◆ **Work request**:
Of the lines below, write out exactly those from the line with "(h : p.num.IsReal" through the line with "have below : s.sigPad.toNat", both included, and skip the rest.

Stored data entries
-*-*-
/-- No symbol at a clean point asks for the angle of the origin (R126). -/
theorem isOrigin_of_cleanPoints {b : BitVec 2} {symbols : List Cplx} {ks : List Nat}
    (points : symbols.map (realPoint v) = ks.map (cleanPoint p b)) : ∀ z ∈ symbols, p.num.isOrigin z = false := by
  intro z hz
  obtain ⟨k, -, hk⟩ := List.mem_map.1 (points ▸ List.mem_map_of_mem (f := realPoint v) hz)
  rw [← Bool.not_eq_true, h.isOrigin_iff]
  exact fun origin => cleanPoint_ne_zero p b k (hk.trans (Prod.ext_iff.2 origin))

end

/-- The decoder raises nothing where the padding count is possible and no symbol is the origin (R208, R209). -/
theorem decideSymbols_status {p : Params} {s : State} (pad : s.sigPad.toNat < width s.cfgOrder)
    (fits : s.sigPad.toNat ≤ (recovered p s).length) (points : ∀ z ∈ s.sym, p.num.isOrigin z = false) :
    (decideSymbols p s).status = s.status := by
  have possible : padImpossible s.cfgOrder s.sigPad.toNat (recovered p s).length = false :=
    decide_eq_false (not_or.2 ⟨not_le.2 pad, not_lt.2 fits⟩)
  have asked : s.sym.any p.num.isOrigin = false := List.any_eq_false.2 fun z hz => by simp [points z hz]
  rw [decideSymbols, possible, asked, Bool.and_false]
  rfl

/-- Symbols at the clean points of some bits, with their padding count, decide as the bits, and nothing is raised. -/
theorem decideSymbols_of_cleanPoints {p : Params} {v : NumVal → ℝ} (h : p.num.IsReal v) {s : State} {bits : List Bit}
    (points : s.sym.map (realPoint v) = (phaseIndices p s.cfgOrder bits).map (cleanPoint p s.cfgOrder))
    (pad : s.sigPad.toNat = padCount (width s.cfgOrder) bits.length) :
    (decideSymbols p s).bitout = bits ∧ (decideSymbols p s).status = s.status := by
  have padded := recovered_of_cleanPoints h points
  have below : s.sigPad.toNat < width s.cfgOrder := pad ▸ padCount_lt (width_pos s.cfgOrder) bits.length
  have fits : s.sigPad.toNat ≤ (recovered p s).length := by
    rw [padded, pad, padBits, List.length_append, List.length_replicate]
    omega
  refine ⟨?_, decideSymbols_status below fits (isOrigin_of_cleanPoints h points)⟩
  rw [decideSymbols_bitout, padded, pad, take_padBits]

/-- Settles O46: the symbols decided are the clean ones, noise of strength 0 leaves their points, and the padding taken
off is what MOD added. -/
theorem roundTripWithoutNoise : Obligations.RoundTripWithoutNoise := by
  intro p v s h hN hamp hns fits
  have hwave := waveConfigLegal_of_pos h hN hamp
  have executed : demodCmd p (modulated p s) =
      decideSymbols p (symbolNoise p (detectWindows p (modulated p s))) :=
    demodCmd_legal hwave (noiseConfigLegal_of_nonneg h hns.ge)
  have order : (symbolNoise p (detectWindows p (modulated p s))).cfgOrder = s.cfgOrder :=
    detectWindows_cfgOrder p (modulated p s)
  have pad : (symbolNoise p (detectWindows p (modulated p s))).sigPad = (modulated p s).sigPad :=
    detectWindows_sigPad p (modulated p s)
  obtain ⟨bits, flags⟩ := decideSymbols_of_cleanPoints h (bits := s.bitin)
    (order.symm ▸ demodSymbols_points h hN hamp hns) (by rw [pad, order, modulated_sigPad])
  rw [modCmd_eq_modulated hwave fits, executed]
  exact ⟨bits, flags.trans (detectWindows_modulated h hN hamp).2⟩

end Sys2Proof.Machine
end

section
/-! Transactions one after the other (R73, R104): a register written is read back, and PUSHBITS appends its bits. -/

namespace Sys2Proof.Machine

open Sys2Proof.Claims

/-! ### Write, then read -/

/-- A register write does not look at the host's further actions. -/
theorem writeReg_acting (p : Params) (v : PortVal) (t : Txn) (s : State) (r : Reg) :
    writeReg p v (acting t s) r = acting t (writeReg p v s r) := by
  cases r with
  | bitinPush =>
    rw [writeReg, writeReg, pushBit, pushBit, apply_ite (acting t)]
    rfl
  | sigPush =>
    rw [writeReg, writeReg, pushSample, pushSample, apply_ite (acting t)]
    rfl
  | symImPush =>
    rw [writeReg, writeReg, pushSymbol, pushSymbol, apply_ite (acting t)]
    rfl
  | _ => rfl

/-- Nor do the Nums it stores depend on them. -/
theorem writtenNums_acting (v : PortVal) (t : Txn) (s : State) (r : Reg) :
    writtenNums v (acting t s) r = writtenNums v s r := by
  cases r <;> rfl

/-- Two steps that write a register other than `CMD` and read it return what the register then holds (R73). -/
theorem run_write_read {r : Reg} (hcmd : r ≠ .cmd) (htime : r ≠ .timeRd) (v : PortVal) (s : State)
    (finite : ∀ x ∈ writtenNums v s r, FiniteNum x) :
    Host.Core.run Sys2Proof.core 2 (acting (.write r.addr v) (acting (.read r.addr) s)) =
      .next { writeReg Config.machine v s r with readData := readReg (writeReg Config.machine v s r) r } := by
  have written : step (acting (.write r.addr v) (acting (.read r.addr) s)) =
      .next (acting (.read r.addr) (writeReg Config.machine v s r)) := by
    rw [step_write hcmd (by rwa [writtenNums_acting]), writeReg_acting]
  rw [run_succ written, run_succ (step_read htime rfl)]
  rfl

/-- A field zero-extended again is the word's low bits. -/
theorem setWidth_setWidth_eq_and {k : Nat} (hk : k ≤ 32) (v : Word) :
    (v.setWidth k).setWidth 32 = v &&& BitVec.ofNat 32 (2 ^ k - 1) := by
  have fits : 2 ^ k ≤ 2 ^ 32 := Nat.pow_le_pow_right two_pos hk
  have pos := Nat.two_pow_pos k
  have small := Nat.mod_lt v.toNat pos
  apply BitVec.eq_of_toNat_eq
  rw [BitVec.toNat_setWidth, BitVec.toNat_setWidth, BitVec.toNat_and, BitVec.toNat_ofNat,
    Nat.mod_eq_of_lt (by omega : 2 ^ k - 1 < 2 ^ 32), Nat.and_two_pow_sub_one_eq_mod, Nat.mod_eq_of_lt (by omega)]

/-- The read-write Num registers of R62, in the order of their addresses. -/
def Reg.readWriteNum : List Reg := [.cfgAmp, .cfgPeriod, .cfgNs, .phaseIn, .xIn, .yIn]

/-- Settles O56: each register holds what was written, an integer register the field's bits of it. -/
theorem writtenRegistersReadBack : Obligations.WrittenRegistersReadBack := by
  intro s rest
  refine ⟨fun addr mask v haddr => ?integer, fun addr x hx haddr => ?num⟩
  case integer =>
    simp only [List.mem_cons, Prod.mk.injEq, List.not_mem_nil, or_false] at haddr
    have field {k : Nat} (hk : k ≤ 32) := congrArg PortVal.word (setWidth_setWidth_eq_and hk v)
    rcases haddr with ⟨rfl, rfl⟩ | ⟨rfl, rfl⟩ | ⟨rfl, rfl⟩ | ⟨rfl, rfl⟩
    · exact ⟨_, run_write_read (r := .cfgOrder) nofun nofun (.word v) { s with pending := rest } nofun,
        field (by decide : 2 ≤ 32), rfl⟩
    · exact ⟨_, run_write_read (r := .cfgNsps) nofun nofun (.word v) { s with pending := rest } nofun,
        field (by decide : 16 ≤ 32), rfl⟩
    · exact ⟨_, run_write_read (r := .sigPad) nofun nofun (.word v) { s with pending := rest } nofun,
        field (by decide : 2 ≤ 32), rfl⟩
    · exact ⟨_, run_write_read (r := .idx) nofun nofun (.word v) { s with pending := rest } nofun,
        congrArg PortVal.word BitVec.and_allOnes.symm, rfl⟩
  case num =>
    obtain ⟨r, hr, rfl⟩ : ∃ r ∈ Reg.readWriteNum, r.addr = addr := List.mem_map.1 haddr
    have stored : r ≠ .cmd ∧ r ≠ .timeRd ∧ writtenNums (.num x) { s with pending := rest } r = [x] ∧
        readReg (writeReg Config.machine (.num x) { s with pending := rest } r) r = .num x ∧
        (writeReg Config.machine (.num x) { s with pending := rest } r).pending = rest := by
      fin_cases hr <;> exact ⟨nofun, nofun, rfl, rfl, rfl⟩
    obtain ⟨hcmd, htime, only, value, host⟩ := stored
    exact ⟨_, run_write_read hcmd htime (.num x) { s with pending := rest } (by simpa [only] using hx), value, host⟩

/-! ### PUSHBITS -/

theorem runSteps_succ {p : Params} {s t : State} (h : stepWith p s = .next t) (n : Nat) :
    runSteps p (n + 1) s = runSteps p n t := by
  rw [runSteps, h]
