/-- The invariant is inductive: each phase and each instruction keeps it. -/
theorem after_step {t : State} (h : InvParts s) (hstep : step s = .next t) : InvParts t := by
  rcases step_cases hstep with ⟨hp, hstate, rfl⟩ | ⟨hp, rfl⟩ | ⟨hp, rfl⟩ | ⟨hp, -, rfl⟩ | ⟨hp, w, hw, hrun⟩
    | ⟨hp, u, hu, rfl⟩ | ⟨hp, rfl⟩ | ⟨hp, rfl⟩ | ⟨hp, rfl⟩
  · exact h.after_beginScan hp hstate
  · exact h.after_decodePhase.enterPhase (by simp [hp]) _ (by simp)
  · exact h.after_stepLoop hp
  · exact h.enterPhase (by simp [hp]) _ (by simp)
  · exact h.after_runWord (h.pc_lt_rungLen hp hw) hrun
  · obtain ⟨hinv, hphase⟩ := h.after_tickPhase hu
    exact hinv.enterPhase (by simp [hphase, hp]) u.eng (by simp)
  · exact h.after_encodePhase.enterPhase (by simp [hp]) _ (by simp)
  · exact h.after_deltaPhase.enterPhase (by simp [hp]) _ (by simp)
  · obtain ⟨hinv, hphase⟩ := h.after_hostPhase hp
    exact hinv.enterPhase (by simp [hphase]) _ (by simp)

end InvParts

/-- Settles O59: the invariant in its named parts is kept by every step. -/
theorem everyStepKeepsTheInvariant : Obligations.EveryStepKeepsTheInvariant := by
  unfold Obligations.EveryStepKeepsTheInvariant
  intro s t hinv hstep
  exact (inv_iff_invParts t).2 (((inv_iff_invParts s).1 hinv).after_step hstep)

end Sys2Proof.Machine
end

section
/-! PROOFS. Byte memory and the encode phase: what a big-endian access reads after a big-endian write
(spec/20_memory.md R63), and what stands in the raw output buffers after phase 3 (R66, spec/40_io_codec.md R108). -/

namespace Sys2Proof.Machine

open Sys2Proof

/-! ### Big-endian accesses -/

/-- A big-endian write lays byte `n-1-j` of the value at address `a + j`. -/
theorem Memory.read_writeBE_inside {m : Memory} (a n v : Nat) {j : Nat} (hm : m.wf = true) (hj : j < n) :
    (m.writeBE a n v).read (a + j) = BitVec.ofNat 8 (v / 256 ^ (n - 1 - j)) := by
  induction n generalizing m a j with
  | zero => omega
  | succ n ih =>
    have hw := Memory.wf_write a (BitVec.ofNat 8 (v / 256 ^ n)) hm
    rw [Memory.writeBE]
    cases j with
    | zero => rw [Memory.read_writeBE_outside _ _ _ _ hw (by omega), Nat.add_zero, Memory.read_write a _ a hm,
        if_pos rfl, Nat.add_sub_cancel, Nat.sub_zero]
    | succ j =>
      rw [← Nat.add_assoc, Nat.add_right_comm, ih (a + 1) hw (by omega)]
      congr 3
      omega

theorem Memory.readBE_writeBE {m : Memory} (a n v : Nat) (hm : m.wf = true) :
    (m.writeBE a n v).readBE a n = v % 256 ^ n := by
  induction n generalizing m a with
  | zero => simp [Memory.readBE, Nat.mod_one]
  | succ n ih =>
    have hw := Memory.wf_write a (BitVec.ofNat 8 (v / 256 ^ n)) hm
    have hfirst : (m.writeBE a (n + 1) v).read a = BitVec.ofNat 8 (v / 256 ^ n) :=
      Memory.read_writeBE_inside a (n + 1) v hm (Nat.succ_pos n)
    have hrest : (m.writeBE a (n + 1) v).readBE (a + 1) n = v % 256 ^ n := ih (a + 1) hw
    rw [Memory.readBE, hfirst, hrest, Nat.mod_pow_succ (x := v), BitVec.toNat_ofNat]
    ring

/-- The byte at the highest address is the least significant one. -/
theorem Memory.readBE_succ (m : Memory) (a n : Nat) :
    m.readBE a (n + 1) = m.readBE a n * 256 + (m.read (a + n)).toNat := by
  induction n generalizing a with
  | zero => simp [Memory.readBE]
  | succ n ih =>
    rw [Memory.readBE, ih (a + 1), Memory.readBE, Nat.pow_succ, show a + 1 + n = a + (n + 1) by omega]
    ring

/-- Settles O7: the bytes of a write, the bytes around it, and the number read back. -/
theorem bigEndianWritesAndReads : Obligations.BigEndianWritesAndReads := by
  unfold Obligations.BigEndianWritesAndReads
  exact ⟨fun m a n v hm => ⟨fun j => Memory.read_writeBE_inside a n v hm,
    fun c => Memory.read_writeBE_outside a n v c hm, Memory.readBE_writeBE a n v hm⟩, Memory.readBE_succ⟩

/-! ### The raw output buffers -/

theorem read_writeBytes (f : Nat → Byte) (n : Nat) {m : Memory} (hm : m.wf = true) (a : Nat) :
    Memory.read (writeBytes f n m) a = if a < n then f a else m.read a := by
  induction n with
  | zero => rfl
  | succ n ih =>
    rw [writeBytes, Memory.read_write n _ a (wf_writeBytes f n hm), ih]
    by_cases ha : a = n
    · simp [ha]
    · simp only [ha, if_false, Nat.lt_succ_iff_lt_or_eq, or_false]

theorem read_writeWords_outside (f : Nat → U64) (n : Nat) {m : Memory} (hm : m.wf = true) {a : Nat}
    (ha : 8 * n ≤ a) : Memory.read (writeWords f n m) a = m.read a := by
  induction n with
  | zero => rfl
  | succ n ih =>
    rw [writeWords, Memory.read_writeBE_outside _ _ _ _ (wf_writeWords f n hm) (by omega), ih (by omega)]

theorem readBE_writeWords (f : Nat → U64) (n : Nat) {m : Memory} (hm : m.wf = true) {i : Nat} (hi : i < n) :
    Memory.readBE (writeWords f n m) (8 * i) 8 = (f i).toNat := by
  induction n with
  | zero => omega
  | succ n ih =>
    have hw := wf_writeWords f n hm
    rw [writeWords]
    rcases Nat.lt_succ_iff_lt_or_eq.1 hi with hlt | rfl
    · rw [Memory.readBE_congr (8 * i) 8 fun c _ hc => Memory.read_writeBE_outside _ _ _ c hw (by omega), ih hlt]
    · rw [Memory.readBE_writeBE _ _ _ hw, Nat.mod_eq_of_lt]
      exact (f i).isLt

theorem drivenByte_getLsbD (s : State) (k : Nat) {j : Nat} (hj : j < 8) :
    (drivenByte s k).getLsbD j = drivenBit s (8 * k + j) := by
  unfold drivenByte
  simp only [BitVec.getLsbD_append]
  interval_cases j <;> simp

/-- Within the buffer, bit `i mod 8` of byte `i / 8` is driven by channel `i`. -/
theorem encodePhase_rawBit {s : State} (hwf : Memory.wf s.rawDO = true) {i : Nat}
    (hi : i / 8 < bitBytes s.cfg.nDO) :
    (Memory.read (encodePhase s).rawDO (i / 8)).getLsbD (i % 8) = drivenBit s i := by
  rw [encodePhase_rawDO, read_writeBytes _ _ hwf, if_pos hi, drivenByte_getLsbD s _ (Nat.mod_lt i (by decide)),
    Nat.div_add_mod]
-*-*-
◆ **Result of the exercise**:
theorem decideSymbols_of_cleanPoints {p : Params} {v : NumVal → ℝ} (h : p.num.IsReal v) {s : State} {bits : List Bit}
    (points : s.sym.map (realPoint v) = (phaseIndices p s.cfgOrder bits).map (cleanPoint p s.cfgOrder))
    (pad : s.sigPad.toNat = padCount (width s.cfgOrder) bits.length) :
    (decideSymbols p s).bitout = bits ∧ (decideSymbols p s).status = s.status := by
  have padded := recovered_of_cleanPoints h points
  have below : s.sigPad.toNat < width s.cfgOrder := pad ▸ padCount_lt (width_pos s.cfgOrder) bits.length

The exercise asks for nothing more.